The Alpine Forest Evaluator operator is an Alpine Forest model evaluation operator, similar to the Goodness of Fit evaluator, but more graphic in nature.

Note: The Alpine Forest Evaluator operator works for Alpine Forest Classification flows only.

Algorithm

The Alpine Forest Evaluator operator is used to evaluate the accuracy of the predicted classifications of any Alpine Forest operator algorithm. Performance of the model is evaluated using the count of true positives, true negatives, false positives, and false negatives in a matrix. The following table shows the confusion matrix for a two-class classifier.

		Predicted		`a` is the number of correct predictions that an instance is negative, `b` is the number of incorrect predictions that an instance is positive,
		Negative	Positive
Actual	Negative	`a`	`b`	`c` is the number of incorrect predictions that an instance is negative, and `d` is the number of correct predictions that an instance is positive.
	Positive	`c`	`d`

Like the Confusion Matrix operator, the Alpine Forest Evaluator operator also calculates several standard accuracy terms (See Confusion Matrix for more details).

The accuracy (AC) is the proportion of the total number of predictions that were correct.
The recall or true positive rate (TP) is the proportion of positive cases that were correctly identified.
The false positive rate (FP) is the proportion of negative cases that were incorrectly classified as positive.
The true negative rate (TN) is defined as the proportion of negative cases that were classified correctly.
The false negative rate (FN) is the proportion of positive cases that were incorrectly classified as negative.
Finally, precision (P) is the proportion of the predicted positive cases that were correct.

The Alpine Forest Evaluator also calculates an error rate in order to generate the error convergence graph. This indicates the misclassification rate of the model, which is simply 1 - accuracy (AC). This can also be computed as:

Error Rate = error rate formula

Input

The Alpine Forest Classification operator
A data set from a preceding operator

Restrictions

The Alpine Forest Evaluator operator must be connected to the Alpine Forest Classification operator and a data set from a preceding operator.

Configuration

Parameter	Description
Notes	Any notes or helpful information about this operator's parameter settings. When you enter content in the Notes field, a yellow asterisk is displayed on the operator.

Output

Visual Output

The Alpine Forest Evaluator operator produces classification accuracy data, a graphical heat map, and a graphical tracking of the number of decision trees vs. error rates.
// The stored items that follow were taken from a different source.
-- ==== Sys2Proof/Machine/Jump.lean ====
section
/-! DEFINITION. Branches, calls, returns and indirect jumps: families br and jmp, with Sparge's spills and
refills (R21, R27, R28, R161, R201 to R205). -/

namespace Sys2Proof.Machine

/-! ### Branches (R201) -/

/-- The target of a relative transfer: the word's own address plus twice the offset, whose high bits an EXT
supplies (R175, R201). -/
def State.relTarget (s : State) {n : Nat} (o : BitVec n) : Va :=
  let off : Int := match s.gang.ext with
    | none => o.toInt
    | some p => signed (n + 25) (p.toNat * 2 ^ n + o.toNat)
  s.wordPc + BitVec.ofInt 48 (2 * off)

/-- Branch when a condition holds. -/
def State.branch (s : State) (o : BitVec 17) (taken : Bool) : Out :=
  s.retire 1 4 (if taken then some (s.relTarget o) else none)

def execBrAl (o : BitVec 17) (s : State) : Out := s.branch o true
def execBrZ (r : BitVec 5) (o : BitVec 17) (s : State) : Out := s.branch o (s.r.sreg r == 0)
def execBrNz (r : BitVec 5) (o : BitVec 17) (s : State) : Out := s.branch o (s.r.sreg r != 0)
def execBrXz (o : BitVec 17) (s : State) : Out := s.branch o (s.r.exec == 0)
def execBrXnz (o : BitVec 17) (s : State) : Out := s.branch o (s.r.exec != 0)

/-- The common value of a register over the active lanes, none with no lane active; or the lanes that
differ from the lowest one (R21). -/
def Regs.uniform (r : Regs) (v : VReg) : Except Word (Option Word) :=
  match lowest r.exec with
  | none => .ok none
  | some l =>
    let diff := maskOf (fun j => lane r.exec j && v.at j != v.at l)
    if diff = 0 then .ok (some (v.at l)) else .error diff

/-- The v register of a 5-bit field (R201). -/
def Regs.vreg5 (r : Regs) (v : BitVec 5) : VReg := r.vreg (v.setWidth 6)

/-- A uniform branch: taken when its test holds of the common value (R21, R201). -/
def State.branchV (s : State) (v : BitVec 5) (o : BitVec 17) (test : Word → Bool) : Out :=
  let x := s.r.vreg5 v
  match s.r.uniform x with
  | .error diff => s.raise 4 tcNONUNI diff
  | .ok c => s.retire (vecCost (!x.isG) s.r.exec) 4
      (match c with
        | some w => if test w then some (s.relTarget o) else none
        | none => none)

def execBrVz (v : BitVec 5) (o : BitVec 17) (s : State) : Out := s.branchV v o (fun w => w == 0)
def execBrVnz (v : BitVec 5) (o : BitVec 17) (s : State) : Out := s.branchV v o (fun w => w != 0)

/-! ### Sparge (R28, R161) -/

/-- The window base: registers of the stack below v0. -/
def Regs.base (r : Regs) : Nat := r.below.length

/-- The address of block `j` of the spill area. -/
def Regs.blockVa (r : Regs) (j : Nat) : Nat := (r.spbase.toNat + 1152 * j) % 2 ^ 48

/-- A line of the spill area takes a spill's bytes, which no program may know; it is stored whole, which clears poison
(R28, R109). -/
def State.spargePut (s : State) (tag : OwnerTag) (loc : Loc) : State :=
  let bytes := (List.range 128).map (fun i => Config.freeByte (s.free + i))
  let s := { s with free := s.free + 128 }
  let s := match loc with
    | .dram pa => { s with mem := memPut s.mem pa bytes }
    | .host k => { s with hostMem := memPut s.hostMem k bytes }
    | .peer k => { s with peerMem := memPut s.peerMem k bytes }
    | .block _ => s
  match loc.line with
  | some n => { s with lines := tput s.lines n { s.lineAt n with dirty := true, poison := false, tag := some tag } }
  | none => s

/-- One line of a block is moved by Sparge: it translates as an engine does, copies on write for a spill, and meets
poison for a refill. -/
-- DESIGN CHOICE (assumption 87): a spilled line bears the partition and the ASID of the gang.
def spargeLine (l a : Nat) (write : Bool) (s : State) (va : Nat) : Except AccErr State :=
  let go := fun (s : State) => match s.exlate l a write va (some s.cur) with
    | .ok loc _ =>
      if write then Except.ok (s.spargePut { leaf := l, asid := some a } loc)
      else if s.poisoned loc then .error (.trap tcDATALOSS va 0) else .ok s
    | .cow => .error (.trap tcXLATE va 5)
    | .trap c i => .error (.trap c va i)
    | .ats p g => .error (.ats p g write va)
    | .page k own => .error (.page k own va)
    | .hole pa => .error (.hole pa)
  match s.exlate l a write va (some s.cur) with
  | .cow => match s.copyOnWrite l a va with
    | .ok s' => go s'
    | .error _ => .error (.trap tcXLATE va 5)
  | _ => go s

/-- Move one block. A refill gives back the registers its spill wrote, which the window stack holds (R161). -/
def State.sparge (s : State) (write : Bool) (j : Nat) : Except AccErr State :=
  (List.range 9).foldlM (fun s i => spargeLine s.leafNo s.gang.asid write s ((s.r.blockVa j + 128 * i) % 2 ^ 48)) s

/-- Move several blocks, stopping at the first that cannot be moved, which is named. -/
def State.spargeAll (s : State) (write : Bool) : List Nat → Except (AccErr × Nat) State
  | [] => .ok s
  | j :: t => match s.sparge write j with
    | .ok s' => s'.spargeAll write t
    | .error e => .error (e, j)

/-- SPILLF for block `j` with its inner code (R161). -/
def State.spillF (s : State) (inner j : Nat) : Out :=
  s.raise 4 tcSPILLF 0 (s.r.blockVa j) (inner + 256 * j)

/-- A transfer's blocks could not all be moved. -/
def State.spargeErr (s : State) (e : AccErr) (j : Nat) : Out :=
  match e with
  | .trap c _ _ => s.spillF c j
  | .ats p g w _ => s.waitAts p g w (fun c _ => s.spillF c j)
  | .page k w va => s.waitPage (s.levelUnder s.myAsid.cur.root va) k w (fun c _ => s.spillF c j)
  | .hole pa => .fault (.noSuchMemory pa)

/-- The blocks a window that ends at stack index `top` still needs spilled (R28). -/
def Gang.toSpill (g : Gang) (quota top : Nat) : List Nat :=
  (List.range ((top - quota) / 8)).filter (fun j => decide (g.spilled ≤ j))

/-- The blocks a window whose base is `base` needs refilled, highest first (R28). -/
def Gang.toRefill (g : Gang) (base : Nat) : List Nat :=
  ((List.range g.spilled).filter (fun j => decide (base / 8 ≤ j))).reverse

/-- A window from a list of registers. -/
def winOf (l : List VReg) : Vector VReg 64 := tab (fun i => l.getD i.val (.u 0))

/-- The window slides up by 8K: fresh registers are U 0 (R27). -/
def Regs.push (r : Regs) (k : Nat) (ret : Va) : Regs :=
  { r with
    links := { ret := ret, k := k } :: r.links
    below := (r.win.toList.take (8 * k)).reverse ++ r.below
    win := winOf (r.win.toList.drop (8 * k)) }

/-- The window slides back (R27, R204). -/
def Regs.pop (r : Regs) (k : Nat) : Regs :=
  { r with
    links := r.links.tail
    below := r.below.drop (8 * k)
    win := winOf ((r.below.take (8 * k)).reverse ++ r.win.toList.take (64 - 8 * k)) }

/-- STKOVF's information: the call-depth limit, and a needed block that ends beyond SPLIM (R28, R202). -/
-- DEDUCED (assumption 13): a block lies at or beyond SPLIM when its last byte does.
def State.stkovf (s : State) (blocks : List Nat) : Nat :=
  (if s.r.calllim.toNat < s.r.links.length + 1 then 1 else 0)
  + (if blocks.any (fun j => decide (s.r.splim.toNat < s.r.spbase.toNat + 1152 * (j + 1))) then 2 else 0)

/-- The current gang has rolled back between two states. -/
def State.rolledSince (s' s : State) : Bool := s'.gang.rollcnt != s.gang.rollcnt

/-- R202's steps.  A copy on write of the spill area may roll the gang back (R113, R120): then its call is undone too. -/
def State.call (s : State) (k : Nat) (target : Va) : Out :=
  let blocks := s.gang.toSpill s.grid.k.regs (s.r.base + 8 * k + 64)
  let info := s.stkovf blocks
  if info ≠ 0 then s.raise 4 tcSTKOVF 0 0 info else
  match (match s.gang.spillFault with
      | some (c, j) => if blocks.contains j then some (c, j) else none
      | none => none) with
  | some (c, j) => if s.quiet then (s.setGang { s.gang with spillFault := none }).spillF c j else s.stall
  | none => match s.spargeAll true blocks with
    | .error (e, j) => s.spargeErr e j
    | .ok s' =>
      if target.toNat % 2 = 1 then s.raise 4 tcALIGN 0 target.toNat 0 else
      if s'.rolledSince s then .next (s'.tick 1) else
      let s' := s'.setGang { s'.gang with spilled := s'.gang.spilled + blocks.length }
      (s'.setR (s'.r.push k (s'.wordPc + 4))).retire 1 4 (some target)

/-- R204: a return. -/
def State.ret (s : State) : Out :=
  match s.r.links with
  | [] => s.illop 4 false
  | x :: _ =>
    let base := s.r.base - 8 * x.k
    let blocks := s.gang.toRefill base
    match (match s.gang.refillFault with
        | some (c, j) => if blocks.contains j then some (c, j) else none
        | none => none) with
    | some (c, j) => if s.quiet then (s.setGang { s.gang with refillFault := none }).spillF c j else s.stall
    | none => match s.spargeAll false blocks with
      | .error (e, j) => s.spargeErr e j
      | .ok s' =>
        let s' := s'.setGang { s'.gang with spilled := s'.gang.spilled - blocks.length }
        (s'.setR (s'.r.pop x.k)).retire 1 4 (some x.ret)

/-- A computed target: bits [47:32] of the jumping word's PC, and a word (R203). -/
def State.computed (s : State) (w : Word) : Va := ((s.wordPc >>> 32).setWidth 16 : BitVec 16) ++ w

/-- A transfer to a computed target: ALIGN when bit 0 is set (R166). -/
-- DESIGN CHOICE (assumption 99): the ALIGN of an odd target names no lanes, for `jmp.jv` as for a scalar jump.
def State.jumpTo (s : State) (cost : Nat) (t : Va) : Out :=
  if t.toNat % 2 = 1 then s.raise 4 tcALIGN 0 t.toNat 0 else s.retire cost 4 (some t)

def execJmpCall (k : BitVec 3) (o : BitVec 19) (s : State) : Out :=
  if k = 0 then s.illop 4 false else s.call k.toNat (s.relTarget o)
def execJmpCallx (k : BitVec 3) (r : BitVec 5) (s : State) : Out :=
  s.noExt (if k = 0 then s.illop 4 false else s.call k.toNat (s.computed (s.r.sreg r)))
def execJmpRet (s : State) : Out := s.noExt s.ret
def execJmpJx (r : BitVec 5) (s : State) : Out := s.noExt (s.jumpTo 1 (s.computed (s.r.sreg r)))

/-- R205: a jump through a table entry read by the fetch path. -/
def execJmpJtab (r t : BitVec 5) (i : BitVec 9) (s : State) : Out :=
  s.noExt (
    let x := (s.r.sreg r).toNat
    if (s.r.sreg t).toNat ≤ x then s.raise 4 tcJTABR s.r.exec 0 x else
    let tab : Va := s.wordPc / 4 * 4 + BitVec.ofInt 48 (4 * i.toInt)
    let ea := (tab.toNat + 4 * x) % 2 ^ 48
    s.fetched ea 4 (fun s c info => s.raise 4 c 0 ea info)
      (fun s b => s.jumpTo 1 (tab + BitVec.ofInt 48 (signed 32 (leNat b)))))

def execJmpJv (v : BitVec 5) (s : State) : Out :=
  s.noExt (
    let x := s.r.vreg5 v
    match s.r.uniform x with
    | .error diff => s.raise 4 tcNONUNI diff
    | .ok none => s.retire (vecCost (!x.isG) s.r.exec)
    | .ok (some w) => s.jumpTo (vecCost (!x.isG) s.r.exec) (s.computed w))

/-! ### Sparge's own moves (R28) -/

/-- Sparge spills the lowest resident block that lies below the window, ahead of need; a fault is recorded
(R161). -/
def execSpill (g : Nat) (s : State) : Out :=
  let x := s.gangAt g
  let j := x.spilled
  if x.st != .live || decide (x.r.base < 8 * (j + 1)) || decide (x.r.splim.toNat < x.r.spbase.toNat + 1152 * (j + 1)) then .next s else
  let s' := { s with cur := g }
  match s'.sparge true j with
  | .ok t => .next { (if t.rolledSince s' then t else t.setGang { t.gang with spilled := j + 1 }) with cur := s.cur }
  | .error (.trap c _ _) => .next { s'.setGang { x with spillFault := some (c, j) } with cur := s.cur }
  | .error (.hole pa) => .fault (.noSuchMemory pa)
  | .error _ => .next s

/-- Sparge refills the highest spilled block while the quota has room (R28, R161). -/
def execRefill (g : Nat) (s : State) : Out :=
  let x := s.gangAt g
  let quota := (s.gridAt (s.wgAt x.wg).grid).k.regs
  if x.st != .live || x.spilled == 0 || decide (quota < x.r.base + 64 - 8 * (x.spilled - 1)) then .next s else
  let j := x.spilled - 1
  let s' := { s with cur := g }
  match s'.sparge false j with
  | .ok t => .next { t.setGang { t.gang with spilled := j } with cur := s.cur }
  | .error (.trap c _ _) => .next { s'.setGang { x with refillFault := some (c, j) } with cur := s.cur }
  | .error (.hole pa) => .fault (.noSuchMemory pa)
  | .error _ => .next s

end Sys2Proof.Machine
end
Classification Accuracy Data Output

The data output provides the classification accuracy counts for every Observed/Predicted combination for each class. In the following example, the intersection of the Observed (0) row and Predicted (0) column indicates that 47,714 predictions of value 0 were correct, while the Observed (0)/Predicted (1) cell indicates the model predicted 1 instead of 0 only 7 times. So for predicting the class of 0, the class recall was 99.98% correct.

However, the Observed (1)/Predicted (0) cell indicates 1,028 instances of the model incorrectly predicting 0 for actual values of I and the Observed (1)/Predicted (1) cell indicates the model predicted 1 correctly 1,251 times, giving an accuracy (class recall) for predicting 1 of 54.89%.

Overall, the Alpine Forest Classification model's accuracy, in this example, is calculated to be 97.93% accurate.

Heat Map

A Confusion Matrix heat map displays information about actual versus predicted counts of a classification model.

The following example shows a Confusion Matrix heat map for an Alpine Forest model. In this case, it is evident that the model performs best when predicting the value 0 with 100% accuracy. However, the accuracy drops for predicting the value 1, being correct only 49% of the time.

Number of Trees vs. Error Rate Graph

Displays the error rate as the number of trees increases. This illustrates the Alpine Forest model's error convergence rate.

The following example illustrates how such a graph is useful for determining the number of decision trees needed in the Alpine Forest model in order for the error rate to be at its lowest. In this case, once there are nine decision trees, the error rate falls to 0.00%.